She nodded, left it open on the floor between them, and strode calmly out of the buffet. Glancing down after a decent interval, he could see the reel of film. It wasn’t in a box, and would fit nicely in his jacket side pocket. A minute or so later, when no one seemed to be looking, he reached down a hand and worked the transfer.

Looking up again, he half-expected to see a posse of StB thugs lunging towards him, but there was only the same bunch of customers, enjoying their coffee and cakes.

She was back in ten minutes, bearing a ticket with a seat in Coach 4.

‘I’m in Three,’ he told her, showing his own. ‘But it’ll be safer for you if we don’t make contact again until the train reaches Vienna. As a foreigner, I’ll be watched.’

‘I understand,’ she said, closing up her bag.

‘Where are you going now?’ he asked.

‘Home,’ she said, without volunteering a location.

‘Very well then, I’ll say goodbye.’

She smiled slightly, the first time she’d done so, kissed him lightly on the cheek and walked off towards the exit.

A cool one, he thought. It was only then that he realised she’d never even mentioned Merzhanov.

But that was the Russian’s problem. Russell’s was the film now burning a hole in his jacket pocket. As he headed south towards Wenceslas Square he wondered what the StB would do with the reel if they ever got hold of it. Meekly hand it over to the Soviets or melt it away in a furnace? No one was safe with a secret like this.

He crossed Wenceslas Square and began cutting through the back streets in the general direction of the river. This seemed safer than taking the major thoroughfares, until the two Czech cops spotted him emerging from a New Town alley. As they strode towards him, he barely resisted the urge to turn and run.

One of the cops asked him something in Czech.

‘Nechapu’, he said. I don’t understand.

One cop reached out a friendly arm, clearly intent on taking him in charge.
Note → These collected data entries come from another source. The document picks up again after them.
/-- A step that takes no fault is the same step with `errorLogging` off, whichever way it was set (R53, R110). -/
theorem step_withErrorLogging_off {s t : State} (h : step s = .next t) (hrs : t.rs ≠ .faulted) :
    step (s.withErrorLogging false) = .next (t.withErrorLogging false) := by
  have hno : ¬ TakesFault (step s) := by
    rintro ⟨u, hu, hf⟩
    cases h.symm.trans hu
    exact hrs hf
  have hstep := relabelling_unchecked.step_relabel (.inr ⟨rfl, hno⟩)
  rw [h] at hstep
  exact hstep

/-- Settles O46: turning `errorLogging` off is a relabelling that makes the same checks on the way to a state that is not Faulted. -/
theorem errorLoggingOnlyFaults : Obligations.ErrorLoggingOnlyFaults := fun s _ h hrs =>
  step_withErrorLogging_off (s := s.withErrorLogging true) h hrs

end Sys2Proof.Machine
end

section
/-!
SUPPORT. The state over one step (10_state.md): what an instruction does to `MAR` and `MDR`, what a step does to the Word Store,
and everything a step of a run or a call of the host can leave, each said once.
-/

namespace Sys2Proof.Machine

/-! The opcode of a decoded word. -/

theorem instrOf_opcode (op : Int) (a : Address) : (instrOf op a).opcode = op := by
  simp only [instrOf, apply_ite Instr.opcode]
  simp only [Instr.opcode]
  omega

theorem decodeWord_opcode (w : Int) : (decodeWord w).opcode = opcodeField w := instrOf_opcode _ _

/-! The access registers. -/

/-- The instruction has a cell operand, the one `a` names (30_encoding.md R75). -/
abbrev HasOperand (i : Instr) (a : Address) : Prop := i = .load a ∨ i = .store a ∨ i = .add a ∨ i = .subtract a

theorem not_unfaulted_of_check {c : Configuration} {z : Int} {k : CheckKind} (h : check c (.int z) = .fault k) :
    ¬ Unfaulted c z := fun hu => by
  rw [check_pass_of hu] at h
  cases h

/-- LOAD, ADD and SUBTRACT alike: AF_OPERAND, or the operand read to `MDR`, some value in `AC`, and the trace
(R101, R107, R108). -/
theorem exec_reader_ends {i : Instr} {a : Address} {s : State} {r} (hi : i = .load a ∨ i = .add a ∨ i = .subtract a)
    (h : exec i s = r) :
    (∃ k, check s.cfg (.int a.index) = .fault k ∧ r = .next (raiseFault (.afOperand k) (.value (.int a.index)) s)) ∨
      (Unfaulted s.cfg a.index ∧
        ∃ e v, r = .next (advance (traceEntry e ((readToMdr a.index (s.setMar (.int a.index))).setAc v)))) := by
  rcases hi with rfl | rfl | rfl
  · exact (exec_load_cases h).imp_right fun ⟨hu, h⟩ => ⟨hu, _, _, h⟩
  · exact (exec_add_cases h).imp_right fun ⟨hu, h⟩ => ⟨hu, _, _, h⟩
  · exact (exec_subtract_cases h).imp_right fun ⟨hu, h⟩ => ⟨hu, _, _, h⟩

/-- LOAD, ADD and SUBTRACT: both access registers stay, or `MAR` is the operand's index and `MDR` the value read there
(R25, R26). -/
theorem exec_reader_regs {i : Instr} {a : Address} {s t : State} (hi : i = .load a ∨ i = .add a ∨ i = .subtract a)
    (h : exec i s = .next t) :
    (¬ Unfaulted s.cfg a.index ∧ t.mar = s.mar ∧ t.mdr = s.mdr) ∨
      (Unfaulted s.cfg a.index ∧ t.mar = .int a.index ∧ t.mdr = readCell a.index s) := by
  rcases exec_reader_ends hi h with ⟨k, hk, h⟩ | ⟨hu, e, v, h⟩ <;> cases h
  · exact .inl ⟨not_unfaulted_of_check hk, rfl, rfl⟩
  · exact .inr ⟨hu, by simp, by simp⟩

/-- STORE: `MAR` stays or is the operand's index, and `MDR` stays (R25, R26). -/
theorem exec_store_regs {a : Address} {s t : State} (h : exec (.store a) s = .next t) :
    ((¬ Unfaulted s.cfg a.index ∧ t.mar = s.mar) ∨ (Unfaulted s.cfg a.index ∧ t.mar = .int a.index)) ∧ t.mdr = s.mdr := by
  rcases exec_store_cases h with ⟨k, hk, h⟩ | ⟨hin, h⟩ | ⟨-, -, h⟩ <;> cases h
  · exact ⟨.inl ⟨not_unfaulted_of_check hk, rfl⟩, rfl⟩
  · exact ⟨.inr ⟨.inr hin, by simp⟩, by simp⟩

/-- INPUT's wait leaves both access registers alone, however it ends. -/
theorem awaitReply_regs {s t : State} (h : awaitReply s = .next t) : t.mar = s.mar ∧ t.mdr = s.mdr := by
  rcases awaitReply_ends h with ⟨-, rfl⟩ | ⟨r, rest, -, -, -, -, hmar, hmdr, -⟩ | ⟨rest, -, -, rfl⟩
  · exact ⟨rfl, rfl⟩
  · exact ⟨hmar, hmdr⟩
  · exact ⟨rfl, rfl⟩

/-- An instruction without a cell operand leaves both access registers alone. -/
theorem exec_regs_of_no_operand {i : Instr} {s t : State} (hi : ∀ a, ¬ HasOperand i a) (h : exec i s = .next t) :
    t.mar = s.mar ∧ t.mdr = s.mdr := by
  cases i with
  | load a | store a | add a | subtract a => exact (hi a (by simp [HasOperand])).elim
  | input x => exact awaitReply_regs (s := (s.emit .inputRequest).setPending true) h
  | output x => rcases exec_output_cases h with ⟨k, -, h⟩ | ⟨z, -, -, h⟩ <;> cases h <;> simp
  | halt => cases h; simp
  | op15Nop | unknown0 | unknown7 | unknown8 | unknown9 | unknown10 | unknown11 | unknown12 | unknown13 | unknown14 |
    unknownWide => rw [exec_noOp (by trivial)] at h; cases h; simp

/-- The four memory instructions and `MAR` (R26). -/
theorem exec_operand_mar {i : Instr} {a : Address} {s t : State} (hi : HasOperand i a) (h : exec i s = .next t) :
    (¬ Unfaulted s.cfg a.index ∧ t.mar = s.mar) ∨ (Unfaulted s.cfg a.index ∧ t.mar = .int a.index) := by
  have reader : (i = .load a ∨ i = .add a ∨ i = .subtract a) →
      (¬ Unfaulted s.cfg a.index ∧ t.mar = s.mar) ∨ (Unfaulted s.cfg a.index ∧ t.mar = .int a.index) := fun hr =>
    (exec_reader_regs hr h).imp (fun ⟨hu, hmar, _⟩ => ⟨hu, hmar⟩) fun ⟨hu, hmar, _⟩ => ⟨hu, hmar⟩
  rcases hi with hi | rfl | hi | hi
  · exact reader (.inl hi)
  · exact (exec_store_regs h).1
  · exact reader (.inr (.inl hi))
  · exact reader (.inr (.inr hi))

/-- An instruction leaves `MAR` or writes an integer to it. -/
theorem exec_mar {i : Instr} {s t : State} (h : exec i s = .next t) : t.mar = s.mar ∨ ∃ z, t.mar = .int z := by
  by_cases hi : ∃ a, HasOperand i a
  · obtain ⟨a, hi⟩ := hi
    exact (exec_operand_mar hi h).imp And.right fun ⟨_, hmar⟩ => ⟨_, hmar⟩
  · exact .inl (exec_regs_of_no_operand (not_exists.1 hi) h).1

/-! The Word Store. -/

theorem awaitReply_mem {s t : State} (h : awaitReply s = .next t) : t.mem = s.mem := by
  rcases awaitReply_ends h with ⟨-, rfl⟩ | ⟨r, rest, -, -, -, -, -, -, hmem, -⟩ | ⟨rest, -, -, rfl⟩
  · rfl
  · exact hmem
  · rfl

/-- What a step leaves in the Word Store: the cells as they were, one cell 0..N-1 written, or a program that fits copied to the
cells from 0 (20_memory.md R61, 70_reset_and_hazards.md R137). -/
theorem step_mem {s t : State} (h : step s = .next t) :
    t.mem = s.mem ∨ (∃ i v, inStore s.cfg i = true ∧ t.mem = Memory.write s.mem i.toNat v) ∨
      (∃ p : List Value, p.length ≤ s.cfg.memorySize ∧ t.mem = Memory.writeAll s.mem 0 p) := by
  by_cases hrun : s.rs = .running
  · rcases run_ends hrun h with ⟨-, h⟩ | ⟨k, -, -, h⟩ | ⟨p, k, -, -, -, -, h⟩ | ⟨p, w, -, h⟩
    · exact .inl (awaitReply_mem h.symm)
    · cases h; exact .inl rfl
    · cases h; exact .inl (by simp)
    · rcases exec_mem h.symm with hmem | ⟨a, hin, hmem⟩
      · exact .inl (by simpa using hmem)
      · exact .inr (.inl ⟨a.index, s.ac, by simpa using hin, by simpa using hmem⟩)
  · rw [step_resting hrun] at h
    rcases serveHost_cases h with ⟨-, h⟩ | ⟨c, rest, -, h⟩
    · cases h; exact .inl rfl
    · rcases performCall_cases h.symm with ⟨-, rfl⟩ | ⟨p, -, hlen, rfl⟩ | ⟨r, v, -, rfl⟩ | ⟨i, v, -, hin, rfl⟩ | ⟨-, -, rfl⟩
      · exact .inl rfl
      · exact .inr (.inr ⟨amendProgram p, hlen, rfl⟩)
      · exact .inl (by cases r <;> rfl)
      · exact .inr (.inl ⟨i, v, hin, rfl⟩)
      · exact .inl rfl

/-- Every step keeps the canonical form. -/
theorem step_keeps_wf {s t : State} (h : step s = .next t) (hwf : Memory.WF s.mem) : Memory.WF t.mem := by
  rcases step_mem h with hmem | ⟨i, v, -, hmem⟩ | ⟨p, -, hmem⟩ <;> rw [hmem]
  · exact hwf
  · exact Memory.write_wf hwf _ _
  · exact Memory.writeAll_wf _ _ hwf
‘Hotel Slovan,’ Russell said desperately. ‘Smichov.’

‘Ah,’ the first cop said. He put a hand on Russell’s soldier, pointed down him the street, and indicated that he should turn right at the end.

‘Dekuji,’ Russell almost gushed, as a rivulet of sweat ran down his back.

Both cops insisted on shaking his hand, and he could feel their eyes on his back as he hurried off in the suggested direction. He was getting too old for this sort of thing.

At that moment he was passing a post office, and the thought of putting the film in the post-and sparing Effi this sort of grief-caused him to slacken his pace. But it was no good. Given the current levels of official paranoia, there seemed an excellent chance that the Czech authorities were checking any remotely suspicious package bound for foreign parts. The film’s interception would certainly end all their hopes, and would most likely prove the start of a nightmare, since the StB and their MGB allies would have the address they needed to track down the intended recipient. No, the only safe way to dispose of the damn thing was to write Stalin’s name on the parcel.

Or just drop it in the river, he thought, as he walked across the Legii Bridge. But he knew he wouldn’t do it. He told himself to stop imagining the worst, and concentrate instead on averting it.

The immediate problem was Klima, who by now would know he’d gone AWOL. What was his explanation?

‘I changed my mind,’ he told her a few minutes later, when they met in the Slovan lobby. ‘I guessed you would walk across the Charles Bridge, so I walked up this side of the river and waited, but you never appeared.’

‘You waited all this time?’

He laughed. ‘Oh no, after an hour or so and I went and found a bar. Your beer is excellent.’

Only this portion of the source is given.